MCL 600.2301 and its predecessors set forth a clear policy that our jurisprudence seeks
to resolve disputes on their merits, not on technicalities. It mandates that the courts overlook
technical errors that "do not affect the substantial rights of the parties." Plaintiff actually
submitted affidavits of merit that complied with the statutory requirements in all but one respect.
There would be no surprise or other substantive prejudice to defendants for that technical defect
to be retroactively corrected. Therefore, plaintiff should be afforded the opportunity to amend
his affidavits of merit to comply with the statute.
I recognize the majority's argument that doing so would eviscerate the Legislature's
remedy under MCL 600.2912d(2). See Mouradian v Goldberg, 256 Mich App 566, 575; 664
NW2d 805 (2003).
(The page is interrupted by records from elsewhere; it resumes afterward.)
/-! ## WellFormed -/

/-- R77: the assembler rejects a literal of 33 bits where `W = 4`, and takes one of 32. -/
theorem test_wellFormed_word_w4 :
    (Instr.word 0x100000000).wellFormed .w4 = false ∧ (Instr.word 0xFFFFFFFF).wellFormed .w4 = true := by decide

theorem test_wellFormed_word_w8 : (Instr.word 0xFFFFFFFFFFFFFFFF).wellFormed .w8 = true := by decide

/-! ## Decoding: words from R72, bit by bit -/

theorem test_decode_nop : decode .w8 ⟨0b00000000000000000000000000000000, 0x5, 0x6⟩ = .ok .nop := by rfl

theorem test_decode_load :
    decode .w8 ⟨0b00000000000000000000000000000001, 0xFFFFFFFFABCDEF01, 0x6⟩ = .ok (.load 0xABCDEF01) := by rfl

theorem test_decode_read : decode .w8 ⟨0b00000000000000000000000000000010, 0x5, 0x6⟩ = .ok .read := by rfl

theorem test_decode_byte :
    decode .w8 ⟨0b00000000000000000000000000000011, 0xFFFFFFFFFFFFFF31, 0x6⟩ = .ok (.byte 0x31) := by rfl

theorem test_decode_word_w4 :
    decode .w4 ⟨0b00000000000000000000000000000100, 0x3837363534333231, 0x6⟩ = .ok (.word 0x34333231) := by rfl

theorem test_decode_word_w8 :
    decode .w8 ⟨0b00000000000000000000000000000100, 0x3837363534333231, 0x6⟩ =
      .ok (.word 0x3837363534333231) := by rfl

theorem test_decode_update :
    decode .w4 ⟨0b00000000000000000000000000000101, 0x1000, 0x9⟩ = .ok (.update 0x1000 0x9) := by rfl

/-- V20's six illegal words. -/
theorem test_decode_illegal :
    decode .w8 ⟨0b00000000000000000000000000000110, 0, 0⟩ = .error .unassignedOp ∧
    decode .w8 ⟨0b00000000000000000000000000001111, 0, 0⟩ = .error .unassignedOp ∧
    decode .w8 ⟨0b00000000000000000000000000010000, 0, 0⟩ = .error .reservedBitsSet ∧
    decode .w8 ⟨0b00000000000000000000000000010001, 0, 0⟩ = .error .reservedBitsSet ∧
    decode .w8 ⟨0b10000000000000000000000000000001, 0, 0⟩ = .error .reservedBitsSet ∧
    decode .w8 ⟨0b11111111111111111111111111111111, 0, 0⟩ = .error .reservedBitsSet :=
  ⟨rfl, rfl, rfl, rfl, rfl, rfl⟩

/-- The words of the opcode table, and two that are none. -/
theorem test_decodeTableWord :
    decodeTableWord 32 0 = some .nop ∧ decodeTableWord 32 1 = some (.load 0) ∧ decodeTableWord 32 2 = some .read ∧
    decodeTableWord 32 3 = some (.byte 0) ∧ decodeTableWord 32 4 = some (.word 0) ∧
    decodeTableWord 32 5 = some (.update 0 0) ∧ decodeTableWord 32 6 = none ∧ decodeTableWord 32 0x10 = none := by
  decide

/-- R78. -/
theorem test_pseudo_checksum :
    (Pseudo.checksum 0 0x1000 9).expand.map encode = [⟨1, 0, 0⟩, ⟨5, 0x1000, 9⟩, ⟨2, 0, 0⟩] := by decide

/-! ## The datapath -/

/-- V2. -/
theorem test_bitStep : bitStep 0 = 0 ∧ bitStep 1 = 0x82F63B78 ∧ bitStep 2 = 1 := by decide

/-- V3. -/
theorem test_byteStep :
    byteStep 0 0x01 = 0xF26B8303 ∧ byteStep 0 0x80 = 0x82F63B78 ∧ byteStep 0 0xFF = 0xAD7D5351 ∧
    byteStep 1 0x00 = 0xF26B8303 ∧ byteStep 0xFFFFFFFF 0xFF = 0x00FFFFFF ∧
    byteStep 0xFFFFFFFF 0x31 = 0x6F0A661C := by decide +kernel

/-- V4 and V5. -/
theorem test_wordStep :
    wordStep .w4 1 0 = 0xDD45AAB8 ∧ wordStep .w4 0x09C50B11 0x38373635 = 0x9F787F65 ∧
    wordStep .w8 1 0 = 0x493C7D27 ∧ wordStep .w8 0xFFFFFFFF 0xFFFFFFFFFFFFFFFF = 0xB798B438 ∧
    wordStepParallel .w8 0xFFFFFFFF 0x3837363534333231 = 0x9F787F65 := by decide +kernel

/-- V6. -/
theorem test_update_fold :
    update 0x12345678 [] = 0x12345678 ∧ update 0xF63AF4EE [0x35, 0x36, 0x37, 0x38, 0x39] = 0xE3069283 ∧
    update 0 [0x61] = 0xC1D04330 ∧ update 0xFFFFFFFF digits = 0xA71C05DF := by decide +kernel

/-- R54: the byte at the lowest address is the low byte. -/
theorem test_composeLE : composeLE [0x31, 0x32, 0x33, 0x34] = 0x34333231 := by decide

/-! ## Single steps of the commands -/

/-- V7. -/
theorem test_nop :
    fieldOf (fun t => (t.R, t.STATUS)) (exec .nop { State.reset with R := 0xEDCBA987 }) =
      some (0xEDCBA987, 0) := by decide

/-- V8, with the ignored high bits set. -/
theorem test_load :
    fieldOf (fun t => (t.R, t.CMD_VALID)) (step (offered .w8 63 1 0xFFFFFFFFABCDEF01 0)) =
      some (0x543210FE, false) := by decide

/-- V9. -/
theorem test_read :
    fieldOf (fun t => (t.R, t.RESULT)) (exec .read { State.reset with R := 0xEDCBA987 }) =
      some (0xEDCBA987, 0x12345678) := by decide

/-- V10, with the ignored high bits set. -/
theorem test_byte :
    fieldOf State.R (step (offered .w8 63 3 0xFFFFFFFFFFFFFF31 0)) = some 0x6F0A661C := by decide +kernel

/-- V11: the high half is ignored when `W = 4`. -/
theorem test_word_w4 :
    fieldOf State.R (step (offered .w4 63 4 0x3837363534333231 0)) = some 0x09C50B11 := by decide +kernel

/-- V11. -/
theorem test_word_w8 :
    fieldOf State.R (step (offered .w8 63 4 0x3837363534333231 0)) = some 0x9F787F65 := by decide +kernel

/-- P1, `W = 8`: what the accept step sets. -/
theorem test_update_accept :
    fieldOf (fun t => (t.PTR, t.WORDS, t.BYTES, t.STATUS)) (step (offered .w8 63 5 0x1000 9)) =
      some (0x1000, 1, 1, 0x00000001) := by decide

/-- V21 and V18: one byte over the top of the space is RANGE, the byte below it is not. -/
theorem test_update_range :
    fieldOf (fun t => (t.STATUS, t.FAULT_INFO)) (step (offered .w8 63 5 0xFFFFFFFFFFFFFFF8 9)) =
      some (0x00000022, 0xFFFFFFFFFFFFFFF8) ∧
    fieldOf (fun t => (t.STATUS, t.FAULT_INFO)) (step (offered .w8 63 5 0xFFFFFFFFFFFFFFF7 9)) =
      some (0x00000001, 0) := by decide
However, I am not convinced by it. Again, the situation before us is
different. This is not a case where plaintiff simply filed a bare complaint without an affidavit
and now seeks to go back in time to insert one into the lower court record. This is a case where
plaintiff did file an affidavit, albeit a defective one, and moreover had previously filed notices of
intent that adequately set forth the missing information. An affidavit actually existed in the
record, as did the information the affidavit should have contained.
Where correcting a technical defect would not inflict unfair prejudice on the other party, I
would adhere to our legal system's longstanding and honorable goal of resolving disputes on
their merits.
/s/ Alton T. Davis
2
I recognize, as does the majority, that defendants have raised a challenge to the sufficiency of
the notices of intent. However, that challenge is limited to other grounds.